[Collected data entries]
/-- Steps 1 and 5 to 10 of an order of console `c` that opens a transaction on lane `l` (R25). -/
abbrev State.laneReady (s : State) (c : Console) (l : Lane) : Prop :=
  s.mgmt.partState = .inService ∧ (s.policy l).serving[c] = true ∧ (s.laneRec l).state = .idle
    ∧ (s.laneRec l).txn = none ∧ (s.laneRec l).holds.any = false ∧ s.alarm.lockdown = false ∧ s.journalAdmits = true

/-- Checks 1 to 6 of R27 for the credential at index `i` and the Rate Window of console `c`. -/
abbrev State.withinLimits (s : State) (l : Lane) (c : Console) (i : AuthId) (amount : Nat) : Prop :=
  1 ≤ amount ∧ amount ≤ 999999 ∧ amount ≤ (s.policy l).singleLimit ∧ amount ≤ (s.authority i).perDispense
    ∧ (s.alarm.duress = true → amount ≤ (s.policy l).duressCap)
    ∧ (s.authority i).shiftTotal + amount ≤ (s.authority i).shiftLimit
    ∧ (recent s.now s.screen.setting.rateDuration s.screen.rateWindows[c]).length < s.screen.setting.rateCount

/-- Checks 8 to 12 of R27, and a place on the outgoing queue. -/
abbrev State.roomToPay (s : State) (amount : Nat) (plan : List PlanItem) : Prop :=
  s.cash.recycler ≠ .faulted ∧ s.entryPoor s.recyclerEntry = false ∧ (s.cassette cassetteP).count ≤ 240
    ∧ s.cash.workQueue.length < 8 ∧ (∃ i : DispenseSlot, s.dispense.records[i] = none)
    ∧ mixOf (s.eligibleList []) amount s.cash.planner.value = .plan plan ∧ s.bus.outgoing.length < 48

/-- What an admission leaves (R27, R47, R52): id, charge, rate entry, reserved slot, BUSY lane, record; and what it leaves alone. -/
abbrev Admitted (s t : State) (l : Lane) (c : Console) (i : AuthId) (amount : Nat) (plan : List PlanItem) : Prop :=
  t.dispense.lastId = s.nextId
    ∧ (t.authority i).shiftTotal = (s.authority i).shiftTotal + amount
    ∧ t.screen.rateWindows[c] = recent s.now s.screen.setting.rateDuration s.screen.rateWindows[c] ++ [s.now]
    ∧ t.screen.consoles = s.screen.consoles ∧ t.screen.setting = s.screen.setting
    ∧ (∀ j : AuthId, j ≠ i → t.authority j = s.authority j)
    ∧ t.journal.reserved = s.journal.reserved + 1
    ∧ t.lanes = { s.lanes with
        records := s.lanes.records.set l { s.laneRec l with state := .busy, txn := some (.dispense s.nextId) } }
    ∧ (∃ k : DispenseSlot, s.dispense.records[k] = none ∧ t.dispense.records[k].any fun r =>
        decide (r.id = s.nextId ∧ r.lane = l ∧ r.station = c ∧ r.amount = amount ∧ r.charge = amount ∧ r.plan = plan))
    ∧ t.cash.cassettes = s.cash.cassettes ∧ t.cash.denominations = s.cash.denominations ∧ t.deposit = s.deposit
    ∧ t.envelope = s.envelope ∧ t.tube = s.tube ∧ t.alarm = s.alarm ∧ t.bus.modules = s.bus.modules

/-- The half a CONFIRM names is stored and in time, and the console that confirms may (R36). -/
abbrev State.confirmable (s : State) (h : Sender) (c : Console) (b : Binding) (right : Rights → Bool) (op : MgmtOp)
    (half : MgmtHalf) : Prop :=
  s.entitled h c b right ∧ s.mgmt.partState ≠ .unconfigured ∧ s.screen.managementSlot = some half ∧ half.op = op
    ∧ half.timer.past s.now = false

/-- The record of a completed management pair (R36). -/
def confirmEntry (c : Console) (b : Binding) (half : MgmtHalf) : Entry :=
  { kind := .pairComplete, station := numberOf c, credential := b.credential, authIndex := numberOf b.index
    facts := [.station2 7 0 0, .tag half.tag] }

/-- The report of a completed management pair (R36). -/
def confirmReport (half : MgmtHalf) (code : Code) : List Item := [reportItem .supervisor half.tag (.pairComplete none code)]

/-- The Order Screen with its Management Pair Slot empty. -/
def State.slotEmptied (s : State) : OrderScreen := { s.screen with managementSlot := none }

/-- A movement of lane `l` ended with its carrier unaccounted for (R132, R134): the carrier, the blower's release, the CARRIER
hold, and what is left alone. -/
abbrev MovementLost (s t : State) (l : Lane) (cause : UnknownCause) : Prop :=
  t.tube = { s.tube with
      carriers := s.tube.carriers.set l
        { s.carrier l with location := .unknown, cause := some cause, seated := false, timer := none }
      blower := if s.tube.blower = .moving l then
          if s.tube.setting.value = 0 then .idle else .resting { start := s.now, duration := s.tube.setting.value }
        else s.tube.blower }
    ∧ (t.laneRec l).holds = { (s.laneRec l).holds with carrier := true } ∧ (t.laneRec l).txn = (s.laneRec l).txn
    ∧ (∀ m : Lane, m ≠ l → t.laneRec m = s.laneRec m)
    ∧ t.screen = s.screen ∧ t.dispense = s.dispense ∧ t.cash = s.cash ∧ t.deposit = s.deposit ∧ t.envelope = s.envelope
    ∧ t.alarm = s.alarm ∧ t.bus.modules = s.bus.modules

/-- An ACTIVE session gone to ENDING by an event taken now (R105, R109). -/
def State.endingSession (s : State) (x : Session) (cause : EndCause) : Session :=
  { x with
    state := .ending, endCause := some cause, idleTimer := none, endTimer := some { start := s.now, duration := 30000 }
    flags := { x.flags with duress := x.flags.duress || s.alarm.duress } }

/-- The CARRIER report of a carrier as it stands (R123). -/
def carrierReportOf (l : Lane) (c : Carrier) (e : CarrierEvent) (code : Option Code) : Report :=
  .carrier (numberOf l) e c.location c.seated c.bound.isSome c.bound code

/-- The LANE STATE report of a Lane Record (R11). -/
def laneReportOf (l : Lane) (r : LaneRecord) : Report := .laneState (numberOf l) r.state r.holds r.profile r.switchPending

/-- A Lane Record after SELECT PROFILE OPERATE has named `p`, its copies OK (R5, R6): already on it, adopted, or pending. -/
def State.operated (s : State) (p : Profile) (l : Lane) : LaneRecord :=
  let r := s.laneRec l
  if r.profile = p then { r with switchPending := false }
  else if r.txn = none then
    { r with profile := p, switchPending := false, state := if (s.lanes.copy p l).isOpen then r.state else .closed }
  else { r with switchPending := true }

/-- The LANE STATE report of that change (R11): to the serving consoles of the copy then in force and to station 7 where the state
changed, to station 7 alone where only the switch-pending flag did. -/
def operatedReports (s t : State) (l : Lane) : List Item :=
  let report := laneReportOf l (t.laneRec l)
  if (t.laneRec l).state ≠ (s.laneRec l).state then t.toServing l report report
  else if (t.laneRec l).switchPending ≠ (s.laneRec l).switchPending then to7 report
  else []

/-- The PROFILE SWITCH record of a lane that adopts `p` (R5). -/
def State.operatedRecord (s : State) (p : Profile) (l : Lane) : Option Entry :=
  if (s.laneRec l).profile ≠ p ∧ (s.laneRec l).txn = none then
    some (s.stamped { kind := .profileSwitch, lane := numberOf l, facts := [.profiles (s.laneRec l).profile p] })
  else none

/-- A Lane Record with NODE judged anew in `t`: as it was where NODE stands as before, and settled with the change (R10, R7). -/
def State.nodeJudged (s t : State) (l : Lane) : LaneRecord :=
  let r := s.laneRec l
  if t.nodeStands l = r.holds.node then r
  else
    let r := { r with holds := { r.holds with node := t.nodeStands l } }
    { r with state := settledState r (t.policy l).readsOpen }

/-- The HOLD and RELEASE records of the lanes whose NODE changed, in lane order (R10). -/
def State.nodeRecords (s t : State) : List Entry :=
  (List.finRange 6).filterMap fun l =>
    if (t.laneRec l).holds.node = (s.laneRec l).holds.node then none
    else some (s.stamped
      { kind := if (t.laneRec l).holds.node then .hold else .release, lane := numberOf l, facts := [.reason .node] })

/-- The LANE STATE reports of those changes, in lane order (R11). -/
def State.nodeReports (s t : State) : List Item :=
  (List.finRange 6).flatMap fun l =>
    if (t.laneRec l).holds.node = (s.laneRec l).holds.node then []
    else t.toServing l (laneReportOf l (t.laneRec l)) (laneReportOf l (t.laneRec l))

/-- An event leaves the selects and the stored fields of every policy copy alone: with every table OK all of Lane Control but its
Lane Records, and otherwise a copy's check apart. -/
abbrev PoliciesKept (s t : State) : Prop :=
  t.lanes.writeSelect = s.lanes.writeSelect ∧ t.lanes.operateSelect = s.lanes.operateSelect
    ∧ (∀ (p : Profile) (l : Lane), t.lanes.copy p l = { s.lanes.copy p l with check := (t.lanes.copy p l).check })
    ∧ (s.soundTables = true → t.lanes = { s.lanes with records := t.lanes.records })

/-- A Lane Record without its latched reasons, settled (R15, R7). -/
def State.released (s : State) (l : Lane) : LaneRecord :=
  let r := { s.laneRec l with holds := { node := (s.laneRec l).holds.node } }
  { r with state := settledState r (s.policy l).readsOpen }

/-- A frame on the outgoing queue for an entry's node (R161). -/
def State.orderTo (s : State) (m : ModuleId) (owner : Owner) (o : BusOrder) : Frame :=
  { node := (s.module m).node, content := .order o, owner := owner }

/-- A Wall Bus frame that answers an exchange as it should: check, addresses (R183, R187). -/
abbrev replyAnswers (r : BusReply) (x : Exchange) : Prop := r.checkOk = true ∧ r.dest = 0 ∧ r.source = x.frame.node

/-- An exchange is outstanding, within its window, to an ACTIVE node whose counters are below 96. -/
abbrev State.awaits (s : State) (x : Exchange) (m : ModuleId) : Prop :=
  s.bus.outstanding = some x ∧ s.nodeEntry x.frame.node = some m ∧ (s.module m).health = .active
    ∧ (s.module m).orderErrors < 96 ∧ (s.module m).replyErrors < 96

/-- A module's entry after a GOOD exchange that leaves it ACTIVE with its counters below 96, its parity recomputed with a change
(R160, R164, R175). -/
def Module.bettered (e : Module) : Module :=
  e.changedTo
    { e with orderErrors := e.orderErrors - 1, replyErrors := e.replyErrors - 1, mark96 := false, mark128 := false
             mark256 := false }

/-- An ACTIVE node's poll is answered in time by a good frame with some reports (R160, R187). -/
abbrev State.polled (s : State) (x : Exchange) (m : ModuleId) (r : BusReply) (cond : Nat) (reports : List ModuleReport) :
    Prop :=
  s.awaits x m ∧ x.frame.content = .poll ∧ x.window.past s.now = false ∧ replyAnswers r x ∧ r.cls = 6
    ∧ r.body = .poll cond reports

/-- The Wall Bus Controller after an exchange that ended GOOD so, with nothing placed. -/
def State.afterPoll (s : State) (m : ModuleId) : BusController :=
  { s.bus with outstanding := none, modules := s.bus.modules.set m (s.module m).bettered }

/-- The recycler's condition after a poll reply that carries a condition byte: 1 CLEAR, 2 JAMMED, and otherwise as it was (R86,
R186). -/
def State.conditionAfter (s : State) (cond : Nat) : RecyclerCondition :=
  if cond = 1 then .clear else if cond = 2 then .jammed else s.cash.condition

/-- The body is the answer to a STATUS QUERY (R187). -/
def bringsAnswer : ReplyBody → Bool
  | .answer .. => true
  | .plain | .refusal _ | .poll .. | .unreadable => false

= Work task =
Exactly as written, reproduce the lines of the data above from the first line through the line where "abbrev Admitted (s" appears.

= Response =
/-- Steps 1 and 5 to 10 of an order of console `c` that opens a transaction on lane `l` (R25). -/
abbrev State.laneReady (s : State) (c : Console) (l : Lane) : Prop :=
  s.mgmt.partState = .inService ∧ (s.policy l).serving[c] = true ∧ (s.laneRec l).state = .idle
    ∧ (s.laneRec l).txn = none ∧ (s.laneRec l).holds.any = false ∧ s.alarm.lockdown = false ∧ s.journalAdmits = true

/-- Checks 1 to 6 of R27 for the credential at index `i` and the Rate Window of console `c`. -/
abbrev State.withinLimits (s : State) (l : Lane) (c : Console) (i : AuthId) (amount : Nat) : Prop :=
  1 ≤ amount ∧ amount ≤ 999999 ∧ amount ≤ (s.policy l).singleLimit ∧ amount ≤ (s.authority i).perDispense
    ∧ (s.alarm.duress = true → amount ≤ (s.policy l).duressCap)
    ∧ (s.authority i).shiftTotal + amount ≤ (s.authority i).shiftLimit
    ∧ (recent s.now s.screen.setting.rateDuration s.screen.rateWindows[c]).length < s.screen.setting.rateCount

/-- Checks 8 to 12 of R27, and a place on the outgoing queue. -/
abbrev State.roomToPay (s : State) (amount : Nat) (plan : List PlanItem) : Prop :=
  s.cash.recycler ≠ .faulted ∧ s.entryPoor s.recyclerEntry = false ∧ (s.cassette cassetteP).count ≤ 240
    ∧ s.cash.workQueue.length < 8 ∧ (∃ i : DispenseSlot, s.dispense.records[i] = none)
    ∧ mixOf (s.eligibleList []) amount s.cash.planner.value = .plan plan ∧ s.bus.outgoing.length < 48

/-- What an admission leaves (R27, R47, R52): id, charge, rate entry, reserved slot, BUSY lane, record; and what it leaves alone. -/
abbrev Admitted (s t : State) (l : Lane) (c : Console) (i : AuthId) (amount : Nat) (plan : List PlanItem) : Prop :=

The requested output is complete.